Content starts

-- ==== Sys2Proof/Laws/Stamps.lean ====
section
/-! SUPPORT. The stamps invariant through one event (R134 to R137): `StC` says that no line's stamps pass the limit, with what the
staging buffer and the batch in flight will add to them. -/
namespace Sys2Proof.Machine

/-- 1 where the pending term counts an entry for a line. -/
def pend (l : Nat) (e : Entry) : Nat := if e.pends l then 1 else 0

/-- No line's stamps pass the limit. -/
structure StC (st : List Entry) (map : List (Nat × MapEntry)) (regions : List Region) (bat : Option Batch) (acc : Bool)
    (phase : MountPhase) (cands : List Candidate) : Prop where
  le : ∀ l, stampsOf map l ≤ Config.stampsMax
  sum : ∀ l, onceIn regions l = true → stampsOf map l + pendingIn st l ≤ Config.stampsMax
  recs : ∀ b, bat = some b → ∀ r ∈ b.recs, RecOk st map regions r
  entries : ∀ i, EntryOk phase (st.getD i Entry.cleared)
  acc : acc = true → phase = .done
  cands : ∀ c ∈ cands, c.stamps ≤ Config.stampsMax

theorem EntryOk.cleared (phase : MountPhase) : EntryOk phase Entry.cleared :=
  ⟨(nomatch ·), (nomatch ·), (nomatch ·), fun _ => rfl⟩

theorem pend_untouched {l : Nat} {e : Entry} (h : e.touched = false) : pend l e = 0 := by simp [pend, Entry.pends, h]

theorem pend_other {l : Nat} {e : Entry} (h : e.line ≠ some l) : pend l e = 0 := by simp [pend, Entry.pends, h]

/-- An entry that goes on in a state which the pending term counts is counted as before. -/
theorem pend_same (l : Nat) {e e' : Entry} (h1 : e'.line = e.line) (h2 : e'.touched = e.touched)
    (h3 : e.state = .loading ∨ e.state = .dirty ∨ e.state = .committing) : pend l e' ≤ pend l e := by
  have k : (e.state == .loading || e.state == .dirty || e.state == .committing) = true := by
    rcases h3 with h | h | h <;> simp [h]
  unfold pend Entry.pends
  rw [h1, h2, k]
  generalize (e'.state == .loading || e'.state == .dirty || e'.state == .committing) = x
  cases x <;> simp

theorem pendingIn_set {st : List Entry} {i : Nat} (h : i < st.length) (e : Entry) (l : Nat) :
    pendingIn (st.set i e) l + pend l (st.getD i Entry.cleared) = pendingIn st l + pend l e := by
  unfold pendingIn pend
  induction st generalizing i with
  | nil => cases h
  | cons a st ih =>
    cases i with
    | zero =>
      simp only [List.set_cons_zero, List.countP_cons, List.getD_cons_zero]
      omega
    | succ i =>
      have := ih (i := i) (by simpa using h)
      simp only [List.set_cons_succ, List.countP_cons, List.getD_cons_succ]
      omega

theorem pend_le (st : List Entry) (i l : Nat) : pend l (st.getD i Entry.cleared) ≤ pendingIn st l := by
  by_cases h : i < st.length
  · have := pendingIn_set h Entry.cleared l
    have e : pend l Entry.cleared = 0 := pend_untouched rfl
    omega
  · rw [List.getD_eq_default _ _ (by omega), pend_untouched rfl]
    exact Nat.zero_le _

theorem getD_set {st : List Entry} {i j : Nat} (e : Entry) :
    (st.set i e).getD j Entry.cleared = if j = i ∧ i < st.length then e else st.getD j Entry.cleared := by
  rw [List.getD_eq_getElem?_getD, List.getD_eq_getElem?_getD, List.getElem?_set]
  by_cases h : i = j
  · subst h
    by_cases hl : i < st.length
    · simp [hl]
    · simp [hl]
  · have h' : ¬ j = i := fun e => h e.symm
    simp [h, h']

variable {st : List Entry} {map : List (Nat × MapEntry)} {regions : List Region} {bat : Option Batch} {acc : Bool}
  {phase : MountPhase} {cands : List Candidate}

theorem pendingIn_set_le {i : Nat} {e : Entry} {l : Nat} (hle : pend l e ≤ pend l (st.getD i Entry.cleared)) :
    pendingIn (st.set i e) l ≤ pendingIn st l := by
  by_cases h : i < st.length
  · have := pendingIn_set h e l
    omega
  · rw [List.set_eq_of_length_le (by omega)]

theorem EntryOk.set {i : Nat} {e : Entry} (h : ∀ i, EntryOk phase (st.getD i Entry.cleared)) (he : EntryOk phase e) (j : Nat) :
    EntryOk phase ((st.set i e).getD j Entry.cleared) := by
  rw [getD_set]
  split
  · exact he
  · exact h j

theorem RecOk.set {i : Nat} {e : Entry} {r : BatchRec} (h : RecOk st map regions r)
    (hb : r.entry = i → e.line = (st.getD i Entry.cleared).line ∧ e.touched = (st.getD i Entry.cleared).touched) :
    RecOk (st.set i e) map regions r := by
  refine ⟨h.le, ?_, ?_⟩ <;> rw [getD_set] <;> split
  · rename_i c
    have := hb c.1
    rw [this.1, this.2, ← c.1]
    exact h.line
  · exact h.line
  · rename_i c
    have := hb c.1
    unfold touch
    rw [this.2, ← c.1]
    exact h.sum
  · exact h.sum

/-- An entry changes and the pending term of no line grows. -/
theorem StC.set {i : Nat} {e : Entry} (h : StC st map regions bat acc phase cands)
    (hle : ∀ l, pend l e ≤ pend l (st.getD i Entry.cleared)) (he : EntryOk phase e)
    (hb : ∀ b, bat = some b → ∀ r ∈ b.recs, r.entry = i →
      e.line = (st.getD i Entry.cleared).line ∧ e.touched = (st.getD i Entry.cleared).touched) :
    StC (st.set i e) map regions bat acc phase cands :=
  { h with
    sum := fun l hl => by have := h.sum l hl; have := pendingIn_set_le (hle l); omega
    recs := fun b k r hr => (h.recs b k r hr).set (hb b k r hr)
    entries := EntryOk.set h.entries he }

/-- An entry is host-touched for a line whose stamps leave room for it (R135). -/
theorem StC.touched {i : Nat} {e : Entry} {line : Nat} (h : StC st map regions bat acc phase cands) (hl : e.line = some line)
    (hs : onceIn regions line = true →
      stampsOf map line + pendingIn st line + 1 ≤ Config.stampsMax + pend line (st.getD i Entry.cleared))
    (he : EntryOk phase e)
    (hb : ∀ b, bat = some b → ∀ r ∈ b.recs, r.entry ≠ i) : StC (st.set i e) map regions bat acc phase cands :=
  { h with
    sum := fun l hl' => by
      have k := h.sum l hl'
      by_cases hi : i < st.length
      · have k1 := pendingIn_set hi e l
        by_cases hll : l = line
        · subst hll
          have := hs hl'
          have : pend l e ≤ 1 := by unfold pend; split <;> omega
          omega
        · have : pend l e = 0 := pend_other (by rw [hl]; simpa using fun c => hll c.symm)
          omega
      · rw [List.set_eq_of_length_le (by omega)]; exact k
    recs := fun b k r hr => (h.recs b k r hr).set fun c => absurd c (hb b k r hr)
    entries := EntryOk.set h.entries he }

theorem stampsOf_mapPut (l : Nat) (e : MapEntry) {m : List (Nat × MapEntry)} (h : mapWf m = true) (k : Nat) :
    stampsOf (mapPut l e m) k = if k = l then e.stamps else stampsOf m k := by
  have hr : keysRise m = true := by simp only [mapWf, Bool.and_eq_true] at h; exact h.1
  unfold stampsOf mapPut
  by_cases hk : k = l
  · subst hk
    rw [if_pos rfl]
    split
    · rename_i he
      rw [keyGet_keyDel_same _ hr, he]; rfl
    · rw [keyGet_keyPut_same]; rfl
  · rw [if_neg hk]
    split
    · rw [keyGet_keyDel_other hk]
    · rw [keyGet_keyPut_other hk]

/-- A line's map entry changes and its stamps leave room for what is pending. -/
theorem StC.remap (h : StC st map regions bat acc phase cands) (hm : mapWf map = true) (line : Nat) (e : MapEntry)
    (he : e.stamps ≤ Config.stampsMax) (hs : onceIn regions line = true → e.stamps + pendingIn st line ≤ Config.stampsMax)
    (hb : e.stamps = stampsOf map line ∨ bat = none) : StC st (mapPut line e map) regions bat acc phase cands := by
  have k := stampsOf_mapPut line e hm
  refine { h with
    le := fun l => ?_
    sum := fun l hl => ?_
    recs := fun b hbt r hr => ?_ }
  · rw [k]; split
    · exact he
    · exact h.le l
  · rw [k]; split
    · rename_i c; subst c; exact hs hl
    · exact h.sum l hl
  · have q := h.recs b hbt r hr
    rcases hb with hb | hb
    · refine ⟨q.le, q.line, fun c => ?_⟩
      rw [k]; split
      · rename_i c'; rw [hb, ← c']; exact q.sum c
      · exact q.sum c
    · rw [hb] at hbt; cases hbt

/-- A map entry goes on with the stamps it has. -/
theorem StC.keep (h : StC st map regions bat acc phase cands) (hm : mapWf map = true) (line : Nat) (e : MapEntry)
    (he : e.stamps = stampsOf map line) : StC st (mapPut line e map) regions bat acc phase cands :=
  h.remap hm line e (he ▸ h.le line) (fun c => he ▸ h.sum line c) (.inl he)

/-- What holds of a record whose batch is being answered: its stamps leave room for what else is pending. -/
structure RecDue (st : List Entry) (regions : List Region) (r : BatchRec) : Prop where
  le : r.stamps ≤ Config.stampsMax
  line : (st.getD r.entry Entry.cleared).touched = true → (st.getD r.entry Entry.cleared).line = some r.line
  sum : onceIn regions r.line = true →
    r.stamps + pendingIn st r.line ≤ Config.stampsMax + touch (st.getD r.entry Entry.cleared)

theorem StC.due (h : StC st map regions bat acc phase cands) {b : Batch} (hb : bat = some b) {r : BatchRec} (hr : r ∈ b.recs) :
    RecDue st regions r := by
  have q := h.recs b hb r hr
  exact ⟨q.le, q.line, fun c => by have := q.sum c; have := h.sum _ c; omega⟩

/-- Another record is answered. -/
theorem RecDue.next {r : BatchRec} (h : RecDue st regions r) {i : Nat} (hi : r.entry ≠ i) (e : Entry) (he : e.touched = false) :
    RecDue (st.set i e) regions r := by
  have g : (st.set i e).getD r.entry Entry.cleared = st.getD r.entry Entry.cleared := by
    rw [getD_set, if_neg fun c => hi c.1]
  refine ⟨h.le, by rw [g]; exact h.line, fun c => ?_⟩
  rw [g]
  have := h.sum c
  have := pendingIn_set_le (st := st) (i := i) (e := e) (l := r.line) (by rw [pend_untouched he]; exact Nat.zero_le _)
  omega

/-- The record's own entry leaves COMMITTING: its stamps leave room for what is pending. -/
theorem RecDue.done {r : BatchRec} (h : RecDue st regions r) (hi : r.entry < st.length)
    (hs : (st.getD r.entry Entry.cleared).state = .committing) (e : Entry) (he : e.touched = false)
    (c : onceIn regions r.line = true) : r.stamps + pendingIn (st.set r.entry e) r.line ≤ Config.stampsMax := by
  have k := pendingIn_set hi e r.line
  have := h.sum c
  rw [pend_untouched he] at k
  have : pend r.line (st.getD r.entry Entry.cleared) = touch (st.getD r.entry Entry.cleared) := by
    unfold pend touch Entry.pends
    cases ht : (st.getD r.entry Entry.cleared).touched
    · simp
    · rw [h.line ht, hs]; simp
  omega

/-- Every record's entry is as it was, but for its state and what it is linked to. -/
theorem StC.formed (h : StC st map regions none acc phase cands) (ids : List Nat) (f : Entry → Entry)
    (hf : ∀ e, (f e).state = .committing ∧ (f e).line = e.line ∧ (f e).touched = e.touched)
    (hd : ∀ i ∈ ids, (st.getD i Entry.cleared).state = .dirty ∨ (st.getD i Entry.cleared).state = .committing) :
    StC (ids.foldl (fun st i => st.set i (f (st.getD i Entry.cleared))) st) map regions none acc phase cands ∧
      ∀ j, ((ids.foldl (fun st i => st.set i (f (st.getD i Entry.cleared))) st).getD j Entry.cleared).touched =
          (st.getD j Entry.cleared).touched ∧
        ((ids.foldl (fun st i => st.set i (f (st.getD i Entry.cleared))) st).getD j Entry.cleared).line =
          (st.getD j Entry.cleared).line := by
  induction ids generalizing st with
  | nil => exact ⟨h, fun _ => ⟨rfl, rfl⟩⟩
  | cons i ids ih =>
    rw [List.foldl_cons]
    obtain ⟨f1, f2, f3⟩ := hf (st.getD i Entry.cleared)
    have q := h.entries i
    have h' : StC (st.set i (f (st.getD i Entry.cleared))) map regions none acc phase cands :=
      h.set (fun l => pend_same l f2 f3 (by
        rcases hd i List.mem_cons_self with c | c
        · exact .inr (.inl c)
        · exact .inr (.inr c)))
        { clean := fun c => by rw [f1] at c; cases c
          loading := fun c => by rw [f1] at c; cases c
          line := by rw [f2, f3]; exact q.line
          mount := by rw [f3]; exact q.mount }
        (fun b c => nomatch c)
    obtain ⟨k1, k2⟩ := ih h' fun j hj => by
      rw [getD_set]
      split
      · exact .inr f1
      · exact hd j (List.mem_cons_of_mem _ hj)
    refine ⟨k1, fun j => ?_⟩
    obtain ⟨k3, k4⟩ := k2 j
    rw [k3, k4, getD_set]
    split
    · rename_i c
      rw [c.1]
      exact ⟨f3, f2⟩
    · exact ⟨rfl, rfl⟩

/-- A batch is formed whose records have the stamps that their lines and entries give (R60, R137). -/
theorem StC.batched (h : StC st map regions none acc phase cands) (b : Batch) (hb : ∀ r ∈ b.recs, RecOk st map regions r) :
    StC st map regions (some b) acc phase cands :=
  { h with recs := fun c k r hr => by cases k; exact hb r hr }

theorem StC.unbatched (h : StC st map regions bat acc phase cands) : StC st map regions none acc phase cands :=
  { h with recs := fun _ k => nomatch k }

end Sys2Proof.Machine
end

Content ends

WHAT IS BEING ASKED — Which lines above include "MapEntry"? Show each of them by copying it.

OUTPUT FOR THIS TASK —
structure StC (st : List Entry) (map : List (Nat × MapEntry)) (regions : List Region) (bat : Option Batch) (acc : Bool)
variable {st : List Entry} {map : List (Nat × MapEntry)} {regions : List Region} {bat : Option Batch} {acc : Bool}
theorem stampsOf_mapPut (l : Nat) (e : MapEntry) {m : List (Nat × MapEntry)} (h : mapWf m = true) (k : Nat) :
theorem StC.remap (h : StC st map regions bat acc phase cands) (hm : mapWf map = true) (line : Nat) (e : MapEntry)
theorem StC.keep (h : StC st map regions bat acc phase cands) (hm : mapWf map = true) (line : Nat) (e : MapEntry)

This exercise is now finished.